▶ [About this task]: How many lines in the data hold the string "vecs"? State the number alone.

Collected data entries
theorem execSummaryFoldDone_kept (entry : Nat) (s : State) (hs : Kept cs_ s) : OutKept cs_ (execSummaryFoldDone entry s) := by
  unfold execSummaryFoldDone
  try extract_lets
  repeat'
    (first | with_reducible assumption | (with_reducible show Kept _ _; simp -iota -zeta only [memOk_mk, memsOk_mk])
            | (with_reducible show KeptParts _ _ _ _; simp -iota -zeta only [memsOk_mk]) | with_reducible apply memsOk_of
            | with_reducible apply cellsOk_of | with_reducible (refine foldAll_kept_eq ?_ (by with_reducible assumption))
            | with_reducible apply faultSummary_kept | with_reducible apply endFold_kept | with_reducible apply endSummary_kept
            | (refine pair_eq1 ?_ (by with_reducible assumption)) | (refine pair_eq2 ?_ (by with_reducible assumption))
            | (refine ans_done_eq ?_ (by with_reducible assumption)) | (refine ans_wait_eq ?_ (by with_reducible assumption))
            | with_reducible apply ans_done | with_reducible apply ans_wait | with_reducible apply ans_held
            | with_reducible apply out_next | with_reducible intro _ | extract_lets | split | dsimp +zetaDelta -iota only)

theorem readVectors_kept (p : Nat) (a : LogitsArea) (x2 : List Nat) (x3 : State) (x4 : List (List Nat)) (x5 : Bool) (hx3 : Kept cs_ x3)
    : Kept cs_ (readVectors p a x2 x3 x4 x5).2.2 := by
  fun_induction readVectors p a x2 x3 x4 x5
  all_goals try extract_lets
  all_goals repeat'
    (first | with_reducible assumption | (with_reducible show Kept _ _; simp -iota -zeta only [memOk_mk])
           | with_reducible apply memsOk_of | with_reducible apply vectorAt_kept
           | with_reducible (refine vectorAt_kept_eq ?_ (by with_reducible assumption)) | with_reducible apply_assumption
           | with_reducible intro _ | extract_lets | split | dsimp +zetaDelta -iota only)
theorem readVectors_kept_eq {p : Nat} {a : LogitsArea} {x2 : List Nat} {x3 : State} {x4 : List (List Nat)} {x5 : Bool} {r0 : List
    (List Nat)} {r1 : Bool} {t_ : State} (hx3 : Kept cs_ x3) (e_ : readVectors p a x2 x3 x4 x5 = (r0, r1, t_)) : Kept cs_ t_ := by
  have := readVectors_kept p a x2 x3 x4 x5 hx3
  rwa [e_] at this

theorem walkRow_kept (s : State) (r : Row) (q : Sampling) (vecs : List (List Nat)) (hs : Kept cs_ s) : Kept cs_ (walkRow s r q vecs).2 :=
    by
  unfold walkRow
  try extract_lets
  repeat'
    (first | with_reducible assumption | (with_reducible show Kept _ _; simp -iota -zeta only [memOk_mk, memsOk_mk])
            | (with_reducible show KeptParts _ _ _ _; simp -iota -zeta only [memsOk_mk]) | with_reducible apply memsOk_of
            | with_reducible apply cellsOk_of | with_reducible apply walkCtx_kept
            | with_reducible (refine walkCtx_kept_eq ?_ (by with_reducible assumption)) | with_reducible apply draftAt_kept
            | with_reducible (refine draftAt_kept_eq ?_ (by with_reducible assumption))
            | (refine pair_eq1 ?_ (by with_reducible assumption)) | (refine pair_eq2 ?_ (by with_reducible assumption))
            | (refine ans_done_eq ?_ (by with_reducible assumption)) | (refine ans_wait_eq ?_ (by with_reducible assumption))
            | with_reducible apply ans_done | with_reducible apply ans_wait | with_reducible apply ans_held
            | with_reducible apply out_next | with_reducible intro _ | extract_lets | split | dsimp +zetaDelta -iota only)
theorem walkRow_kept_eq {s : State} {r : Row} {q : Sampling} {vecs : List (List Nat)} {r0 : RowOut} {t_ : State} (hs : Kept cs_ s) (e_ :
    walkRow s r q vecs = (r0, t_)) : Kept cs_ t_ := by
  have := walkRow_kept s r q vecs hs
  rwa [e_] at this

theorem flourishRow_kept (s : State) (p : Nat) (r : Row) (hs : Kept cs_ s) : Kept cs_ (flourishRow s p r).2 := by
  unfold flourishRow
  try extract_lets
  repeat'
    (first | with_reducible assumption | (with_reducible show Kept _ _; simp -iota -zeta only [memOk_mk, memsOk_mk])
            | (with_reducible show KeptParts _ _ _ _; simp -iota -zeta only [memsOk_mk]) | with_reducible apply memsOk_of
            | with_reducible apply cellsOk_of | with_reducible apply readVectors_kept
            | with_reducible (refine readVectors_kept_eq ?_ (by with_reducible assumption)) | with_reducible apply walkRow_kept
            | with_reducible (refine walkRow_kept_eq ?_ (by with_reducible assumption))
            | (refine pair_eq1 ?_ (by with_reducible assumption)) | (refine pair_eq2 ?_ (by with_reducible assumption))
            | (refine ans_done_eq ?_ (by with_reducible assumption)) | (refine ans_wait_eq ?_ (by with_reducible assumption))
            | with_reducible apply ans_done | with_reducible apply ans_wait | with_reducible apply ans_held
            | with_reducible apply out_next | with_reducible intro _ | extract_lets | split | dsimp +zetaDelta -iota only)
theorem flourishRow_kept_eq {s : State} {p : Nat} {r : Row} {r0 : RowOut} {t_ : State} (hs : Kept cs_ s) (e_ : flourishRow s p r = (r0,
    t_)) : Kept cs_ t_ := by
  have := flourishRow_kept s p r hs
  rwa [e_] at this

theorem flourishGo_kept (p : Nat) (x1 : List Row) (x2 : State) (x3 : List (Row × RowOut)) (hx2 : Kept cs_ x2) : Kept cs_
    (flourishGo p x1 x2 x3).2 := by
  fun_induction flourishGo p x1 x2 x3
  all_goals try extract_lets
  all_goals repeat'
    (first | with_reducible assumption | (with_reducible show Kept _ _; simp -iota -zeta only [memOk_mk])
           | with_reducible apply memsOk_of | with_reducible apply flourishRow_kept
           | with_reducible (refine flourishRow_kept_eq ?_ (by with_reducible assumption)) | with_reducible apply_assumption
           | with_reducible intro _ | extract_lets | split | dsimp +zetaDelta -iota only)
theorem flourishGo_kept_eq {p : Nat} {x1 : List Row} {x2 : State} {x3 : List (Row × RowOut)} {r0 : List (Row × RowOut)} {t_ : State} (hx2
    : Kept cs_ x2) (e_ : flourishGo p x1 x2 x3 = (r0, t_)) : Kept cs_ t_ := by
  have := flourishGo_kept p x1 x2 x3 hx2
  rwa [e_] at this

theorem commitTokens_kept (e : Nat) (x1 : Nat) (x2 : Nat) (x3 : List (BitVec 32)) (x4 : State) (hx4 : Kept cs_ x4) : Kept cs_
    (commitTokens e x1 x2 x3 x4) := by
  induction x1 generalizing x4 x2 x3 with
  | zero => (first | with_reducible assumption | (unfold commitTokens; with_reducible assumption))
  | succ k ih =>
    unfold commitTokens
    try extract_lets
    repeat'
      (first | with_reducible assumption | (with_reducible show Kept _ _; simp -iota -zeta only [memOk_mk])
             | with_reducible apply memsOk_of | with_reducible apply setPage_kept | with_reducible apply ih | with_reducible intro _
             | extract_lets | split | dsimp +zetaDelta -iota only)

theorem copyNodes_kept (s : State) (e : Nat) (r : Row) (path : List Nat) (hs : Kept cs_ s) : Kept cs_ (copyNodes s e r path) := by
  unfold copyNodes
  try extract_lets
  repeat'
    (first | with_reducible assumption | (with_reducible show Kept _ _; simp -iota -zeta only [memOk_mk])
           | with_reducible apply memsOk_of | with_reducible apply copyWithin_kept
           | with_reducible (refine copyWithin_kept_eq ?_ (by with_reducible assumption)) | with_reducible apply foldl_kept
           | with_reducible intro _ | extract_lets | split | dsimp +zetaDelta -iota only)

theorem countToken_kept (q : Req) (s : State) (t : Nat) (hs : Kept cs_ s) : Kept cs_ (countToken q s t) := by
  unfold countToken
  try extract_lets
  repeat'
    (first | with_reducible assumption | (with_reducible show Kept _ _; simp -iota -zeta only [memOk_mk, memsOk_mk])
            | (with_reducible show KeptParts _ _ _ _; simp -iota -zeta only [memsOk_mk]) | with_reducible apply memsOk_of
            | with_reducible apply cellsOk_of | with_reducible apply contribute_kept
            | with_reducible (refine contribute_kept_eq ?_ (by with_reducible assumption))
            | (refine pair_eq1 ?_ (by with_reducible assumption)) | (refine pair_eq2 ?_ (by with_reducible assumption))
            | (refine ans_done_eq ?_ (by with_reducible assumption)) | (refine ans_wait_eq ?_ (by with_reducible assumption))
            | with_reducible apply ans_done | with_reducible apply ans_wait | with_reducible apply ans_held
            | with_reducible apply out_next | with_reducible intro _ | extract_lets | split | dsimp +zetaDelta -iota only)

theorem releaseUnused_kept (s : State) (r : Row) (committed : Nat) (hs : Kept cs_ s) : Kept cs_ (releaseUnused s r committed) := by
  unfold releaseUnused
  try extract_lets
  repeat'
    (first | with_reducible assumption | (with_reducible show Kept _ _; simp -iota -zeta only [memOk_mk])
           | with_reducible apply memsOk_of | with_reducible apply unrefPage_kept | with_reducible apply clearLeaf_kept
           | with_reducible apply foldl_kept | with_reducible intro _ | extract_lets | split | dsimp +zetaDelta -iota only)

theorem commitText_kept (s : State) (r : Row) (toks : List Nat) (hs : Kept cs_ s) : Kept cs_ (commitText s r toks) := by
  unfold commitText
  try extract_lets
  repeat'
    (first | with_reducible assumption | (with_reducible show Kept _ _; simp -iota -zeta only [memOk_mk, memsOk_mk])
            | (with_reducible show KeptParts _ _ _ _; simp -iota -zeta only [memsOk_mk]) | with_reducible apply memsOk_of
            | with_reducible apply cellsOk_of | with_reducible apply setReq_kept | with_reducible apply setSlot_kept
            | (refine pair_eq1 ?_ (by with_reducible assumption)) | (refine pair_eq2 ?_ (by with_reducible assumption))
            | (refine ans_done_eq ?_ (by with_reducible assumption)) | (refine ans_wait_eq ?_ (by with_reducible assumption))
            | with_reducible apply ans_done | with_reducible apply ans_wait | with_reducible apply ans_held
            | with_reducible apply out_next | with_reducible intro _ | extract_lets | split | dsimp +zetaDelta -iota only)

theorem promptTokens_kept (s : State) (p : Nat) (r : Row) (hs : Kept cs_ s) : Kept cs_ (promptTokens s p r).2 := by
  unfold promptTokens
  try extract_lets
  repeat'
    (first | with_reducible assumption | (with_reducible show Kept _ _; simp -iota -zeta only [memOk_mk])
           | with_reducible apply memsOk_of | with_reducible apply readBytes_kept
           | with_reducible (refine readBytes_kept_eq ?_ (by with_reducible assumption)) | with_reducible intro _ | extract_lets | split
           | dsimp +zetaDelta -iota only)
theorem promptTokens_kept_eq {s : State} {p : Nat} {r : Row} {r0 : Option (List (BitVec 32))} {t_ : State} (hs : Kept cs_ s) (e_
    : promptTokens s p r = (r0, t_)) : Kept cs_ t_ := by
  have := promptTokens_kept s p r hs
  rwa [e_] at this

▶ [Reply to the exercise]: 4